*What you have to do:*
Whenever a line in the data holds the string "Machine", copy that line.

*Records for the task:*
=-=-=-=-=

-- ==== Sys2Proof/Machine/Frames.lean ====
section
/-! DEFINITION. Frames that Hearth builds and protects: acknowledgements, gathered acknowledgements, keep-alives, beacons and secured
descriptors (R66, R103, R107, R109, R121, R227-R230, R495; Tables 3-7 to 3-9, 7-2). Formats the manual leaves to IEEE 802.15.4-2020: log 42, PRESUMED. -/

namespace Sys2Proof.Machine

/-- CCM* of a frame's header and payload at a level: the payload as sent and the MIC (R227). -/
def frameSeal (key non hdr pay : List Byte) (lvl : Nat) : List Byte × List Byte :=
  if lvlEnc lvl then ccmSeal key non hdr pay (micLen lvl) true
  else (pay, (ccmSeal key non (hdr ++ pay) [] (micLen lvl) false).2)

/-- Open a received frame: the payload in clear, and whether the MIC is right. -/
def frameOpen (key non hdr pay mic : List Byte) (lvl : Nat) : List Byte × Bool :=
  if lvlEnc lvl then ccmOpen key non hdr pay mic true
  else (pay, (ccmOpen key non (hdr ++ pay) [] mic false).2)

/-- A page 0 slot's active key. -/
def State.key0 (s : State) (k : Nat) : List Byte := (s.key 0 k).active

/-- A page 0 slot holds an active key. -/
def State.key0Ok (s : State) (k : Nat) : Bool := s.fb (F.VLT_PGn_SLOTs_VALID 0 k)

/-- An auxiliary security header under a page 0 slot (R229). -/
def State.auxHdr (s : State) (k lvl ctr : Nat) : List Byte :=
  let mode := (s.key 0 k).mode
  leBytes 1 (lvl + 8 * mode) ++ leBytes 4 ctr ++ (if mode = 1 then leBytes 1 (s.fg (F.VLT_PGn_SLOTs_KEYIDX 0 k)) else [])

/-- Octets of a header IE. -/
def hdrIe (id : Nat) (c : List Byte) : List Byte := leBytes 2 (c.length + id * 128) ++ c

/-- Octets of a payload IE. -/
def payIe (group : Nat) (c : List Byte) : List Byte := leBytes 2 (c.length + group * 2048 + 32768) ++ c

/-- Octets of a nested IE in its short form. -/
def subIe (id : Nat) (c : List Byte) : List Byte := leBytes 2 (c.length + id * 256) ++ c

/-- Octets of a nested IE in its long form. -/
def subIeLong (id : Nat) (c : List Byte) : List Byte := leBytes 2 (c.length + id * 2048 + 32768) ++ c

/-- The OUI, bits [23:16] first (R495). -/
def State.ouiBytes (s : State) : List Byte := beBytes 3 s.oui

/-- A frame control field of version 0b10. -/
def fcf (ty : Nat) (sec pend ar comp sup ie : Bool) (dm sm : Nat) : List Byte :=
  leBytes 2 (ty + 8 * b2n sec + 16 * b2n pend + 32 * b2n ar + 64 * b2n comp + 256 * b2n sup + 512 * b2n ie + 1024 * dm + 0x2000 + 16384 * sm)

/-- A time correction's 12 bits (R103). -/
def corrField (c : Int) : Nat := unsigned 12 (clampI (-2047) 2047 c)

/-- Protect a header and payload under a page 0 slot with a counter; unchanged at level 0. -/
def State.protect (s : State) (hdr pay : List Byte) (k lvl ctr : Nat) : List Byte :=
  if lvl = 0 then hdr ++ pay
  else let r := frameSeal (s.key0 k) (nonce s.ownExt ctr lvl) hdr pay lvl; hdr ++ r.1 ++ r.2

/-- An Enhanced Acknowledgement to a frame (R103): its sequence number unless suppressed, a Time Correction IE, secured as the frame
was. -/
def State.ackFrame (s : State) (m : Mhr) (k : Nat) (ctr : Nat) (pend : Bool) (corr : Int) : List Byte :=
  let lvl := if m.sec then m.level else 0
  let hdr := fcf 2 m.sec pend false false m.seqSup true 0 0 ++ (if m.seqSup then [] else leBytes 1 m.seq) ++
    (if m.sec then s.auxHdr k lvl ctr else []) ++ hdrIe 0x1E (leBytes 2 (corrField corr))
  s.protect hdr [] k lvl ctr

/-- The entries of a gathered acknowledgement in lane order (Table 3-7), at most one a lane. -/
def laneOrder (l : List GatherEntry) : List GatherEntry := (List.range 8).filterMap (fun k => l.find? (fun e => e.lane == k))

/-- A gathered acknowledgement (R107, Table 3-7). -/
def State.gackFrame (s : State) (l : List GatherEntry) (k ctr : Nat) : List Byte :=
  let l := laneOrder l
  let ent := l.flatMap (fun e => leBytes 2 e.short ++ leBytes 1 e.seq ++ leBytes 1 (2 * e.lane + b2n e.pend) ++ leBytes 2 (corrField e.corr))
  let ie := hdrIe 0 (s.ouiBytes ++ leBytes 1 1 ++ leBytes 1 l.length ++ ent)
  let hdr := fcf 2 true false false true true true 2 2 ++ leBytes 2 s.hrt.cfg.pan ++ leBytes 2 0xFFFF ++ leBytes 2 s.hrt.cfg.short ++
    s.auxHdr k 1 ctr ++ ie
  s.protect hdr [] k 1 ctr

/-- An empty data frame to a neighbour that requests an acknowledgement: a keep-alive or an open poll (R119, R121). -/
def State.emptyFrame (s : State) (n seq : Nat) : List Byte :=
  fcf 1 false false true false false false 3 3 ++ leBytes 1 seq ++ leBytes 2 s.hrt.cfg.pan ++ leBytes 8 (s.nbrExt n) ++ leBytes 8 s.ownExt

/-- The TSCH Timeslot IE of Table 3-8. -/
def State.timeslotIe (s : State) (t : Tl) : List Byte :=
  let p := (s.tc t).tmpl
  if p.id ≠ 0xFF then subIe 0x1C (leBytes 1 p.id)
  else subIe 0x1C (leBytes 1 0 ++ leBytes 2 p.ccaOff ++ leBytes 2 p.cca ++ leBytes 2 p.txOff ++ leBytes 2 (p.txOff - p.guardMax / 2) ++
    leBytes 2 p.rxAck ++ leBytes 2 p.txAck ++ leBytes 2 p.guardMax ++ leBytes 2 p.ackWait ++ leBytes 2 0 ++ leBytes 2 0 ++ leBytes 3 0 ++
    leBytes 3 p.len)

/-- The Channel Hopping IE of Table 3-8. -/
def State.hoppingIe (s : State) (t : Tl) : List Byte :=
  let b := (s.tc t).band
  if b.full then subIeLong 9 (leBytes 1 b.hopId ++ leBytes 1 0 ++ leBytes 2 b.hop.length ++ leBytes 4 0 ++ leBytes 2 b.hop.length ++
    b.hop.flatMap (leBytes 2) ++ leBytes 2 (s.asn t % max 1 b.hop.length))
  else subIeLong 9 (leBytes 1 b.hopId)

/-- The TSCH Slotframe and Link IE of Table 3-8: the slotframes that hold active ADV cells, with those cells. -/
def State.slotframeIe (s : State) (t : Tl) : List Byte :=
  let adv := (s.cellsOf t).filter (fun p => cAct p.2 == actAdv && s.cellActive t p.2 && s.sfLen t (cSf p.2) != 0)
  let sfs := (List.range 8).filter (fun k => adv.any (fun p => cSf p.2 == k))
  if adv.isEmpty then []
  else subIe 0x1B (leBytes 1 sfs.length ++ sfs.flatMap (fun k =>
    let l := adv.filter (fun p => cSf p.2 == k)
    leBytes 1 k ++ leBytes 2 (s.sfLen t k) ++ leBytes 1 l.length ++ l.flatMap (fun p =>
      leBytes 2 (cSlot p.2) ++ leBytes 2 (cChoff p.2) ++ leBytes 1 (7 + 8 * b2n (cTk p.2)))))

/-- The node's 3σ to the root in µs (Table 3-9): that of its time source's model, and the one that the time source advertises, as independent errors
add (log 41, DEDUCED). It is 0 at a root, and saturates where either is not known. -/
def State.timeQuality (s : State) (t : Tl) : Nat := match s.tsNow t with
  | some n =>
    let own := 3 * s.sigNs n / 1000
    let up := (alGet s.hrt.tq n).getD 65535
    if s.hrt.cfg.root then 0 else if up = 65535 then 65535 else min 65535 (isqrt (own * own + up * up))
  | none => if s.hrt.cfg.root then 0 else 65535

/-- Gathering receive is advertised (R126, R195). -/
def State.advGather (s : State) (t : Tl) : Bool := t == .a && (s.tc t).link.gather && s.fblRuns t

/-- Open polls are advertised and accepted while full-band listening runs (R124, R126, R195), so that they end with it at a boundary (R128). -/
def State.advOpenPoll (s : State) (t : Tl) : Bool := (s.tc t).link.openPoll && s.fblRuns t

/-- The link-state IE (Table 3-9). -/
def State.linkStateIe (s : State) (t : Tl) : List Byte :=
  let x := s.tlx t
  let ver := s.exclVer t
  let flags := b2n (s.stoked t) + 2 * b2n (s.advOpenPoll t) + 4 * b2n (s.advGather t) + 8 * b2n x.exclNext.isSome
  let next := match x.exclNext with
    | some (l, eff) => leBytes 1 (ver + 1) ++ leBytes 5 eff ++ leBytes 1 l.length ++ l.flatMap (leBytes 1)
    | none => []
  payIe 2 (s.ouiBytes ++ leBytes 1 2 ++ leBytes 1 flags ++ leBytes 2 (s.timeQuality t) ++ leBytes 1 ver ++ leBytes 1 x.excl.length ++
    x.excl.flatMap (leBytes 1) ++ next)

/-- The node's join metric on a timeline (R159). -/
def State.joinMetric (s : State) (t : Tl) : Nat := s.fg (tsFld t).2.1

/-- An enhanced beacon (Table 3-8), secured under the beacon key where the image names one. -/
def State.beaconFrame (s : State) (t : Tl) (ctr : Nat) : List Byte :=
  let l := (s.tc t).link
  let lvl := if l.bcnKey.isSome then l.bcnLevel else 0
  let k := l.bcnKey.getD 0
  let hdr := fcf 0 (lvl != 0) false false false true true 0 3 ++ leBytes 2 s.hrt.cfg.pan ++ leBytes 8 s.ownExt ++
    (if lvl = 0 then [] else s.auxHdr k lvl ctr) ++ hdrIe 0x7E []
  let mlme := subIe 0x1A (leBytes 5 (s.asn t) ++ leBytes 1 (s.joinMetric t)) ++ s.timeslotIe t ++ s.hoppingIe t ++ s.slotframeIe t
  let pay := payIe 1 mlme ++ (if s.optFail then [] else s.linkStateIe t)
  s.protect hdr pay k lvl ctr

/-- A descriptor's frame area. -/
def State.descFrame (s : State) (q i : Nat) : List Byte := s.bytes (bufAddr (s.mg (D.BUF q i)) + 64) (s.mg (D.LEN q i))

/-- The octets a secured descriptor sends with its counter, and the state: the counter in the auxiliary header and the MIC above offset LEN
(R66). The auxiliary header on air is that of the slot named by KEY, with its key identifier mode and KEYIDX, and of SECLVL (R229); of the frame
area only the counter and the MIC change (R66; log 42, DEDUCED: the two rules meet so where an owner has written another header). -/
def State.descSecure (s : State) (q i ctr : Nat) : List Byte × State :=
  let k := s.mg (D.KEY q i)
  let lvl := s.mg (D.SECLVL q i)
  let f := s.descFrame q i
  let m := parseMhr f
  let c0 := m.addrEnd + 1
  let o := f.take m.addrEnd ++ s.auxHdr k lvl ctr ++ f.drop m.auxEnd
  let b := bufAddr (s.mg (D.BUF q i)) + 64
  let p := payOff (parseMhr o) o
  let r := frameSeal (s.key0 k) (nonce s.ownExt ctr lvl) (o.take p) (o.drop p) lvl
  let s := s.putBytes (b + c0) (leBytes 4 ctr)
  (o.take p ++ r.1 ++ r.2, s.putBytes (b + s.mg (D.LEN q i)) r.2)

/-! ## Received beacons (Tables 3-8, 3-9) -/

/-- Payload IEs: (group, content). -/
def payIes : Nat → List Byte → List (Nat × List Byte)
  | 0, _ => []
  | n + 1, o =>
    if o.length < 2 then []
    else
      let d := octs o 0 2
      let l := d % 2048
      let g := d / 2048 % 16
      if g = 15 then [] else (g, (o.drop 2).take l) :: payIes n (o.drop (2 + l))

/-- Nested IEs of an MLME IE: (long, sub-ID, content). -/
def subIes : Nat → List Byte → List (Bool × (Nat × List Byte))
  | 0, _ => []
  | n + 1, o =>
    if o.length < 2 then []
    else
      let d := octs o 0 2
      let long := decide (32768 ≤ d)
      let l := if long then d % 2048 else d % 256
      let id := if long then d / 2048 % 16 else d / 256 % 128
      (long, id, (o.drop 2).take l) :: subIes n (o.drop (2 + l))

/-- A nested IE of a beacon's payload. -/
def beaconSub (pay : List Byte) (id : Nat) : Option (List Byte) :=
  ((payIes 32 pay).filter (fun x => x.1 == 1)).flatMap (fun x => subIes 32 x.2) |>.find? (fun y => !y.1 && y.2.1 == id) |>.map (fun y => y.2.2)

/-- The ASN and join metric of a beacon's TSCH Synchronization IE. -/
def beaconSync (pay : List Byte) : Option (Nat × Nat) := (beaconSub pay 0x1A).map (fun c => (octs c 0 5, oct c 5))

/-- The links of one slotframe: (timeslot, channel offset). -/
def linksOf (c : List Byte) (i n : Nat) : List (Nat × Nat) := (List.range n).map (fun k => (octs c (i + 5 * k) 2, octs c (i + 5 * k + 2) 2))

/-- The ADV cells a Slotframe and Link IE advertises. -/
def advsOf : Nat → List Byte → List AdvCell
  | 0, _ => []
  | n + 1, c =>
    if c.length < 4 then []
    else
      let k := oct c 3
      (linksOf c 4 k).map (fun l => ⟨oct c 0, octs c 1 2, l.1, l.2⟩) ++ advsOf n (c.drop (4 + 5 * k))

/-- The link-state IE of a beacon's payload for an OUI: its content after the subtype. -/
def State.beaconLink (s : State) (pay : List Byte) : Option (List Byte) :=
  ((payIes 32 pay).filter (fun x => x.1 == 2)).find? (fun x => x.2.take 3 == s.ouiBytes && oct x.2 3 == 2) |>.map (fun x => x.2.drop 4)

/-- A list of octets as numbers. -/
def nums (l : List Byte) : List Nat := l.map BitVec.toNat

/-- Take a link-state IE into a neighbour's entry (R135, R140), with the time quality it advertises (Table 3-9). -/
def State.takeLinkState (s : State) (n : Nat) (c : List Byte) : State :=
  let f := oct c 0
  let k := oct c 4
  let next := if f / 8 % 2 = 1 then
      some (oct c (5 + k), octs c (6 + k) 5, nums ((c.drop (12 + k)).take (oct c (11 + k)))) else none
  let s := s.mHrt (fun h => { h with tq := alSet h.tq n (octs c 1 2) })
  let s := s.nbrWrite n (fun s => ((s.mp (N.STK n) (f % 2)).mp (N.OPENP n) (f / 2 % 2)).mp (N.GATH n) (f / 4 % 2))
  s.nbrLinkState n (oct c 3) (nums ((c.drop 5).take k)) next

end Sys2Proof.Machine
end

=-=-=-=-=

*Response:*
-- ==== Sys2Proof/Machine/Frames.lean ====
namespace Sys2Proof.Machine
end Sys2Proof.Machine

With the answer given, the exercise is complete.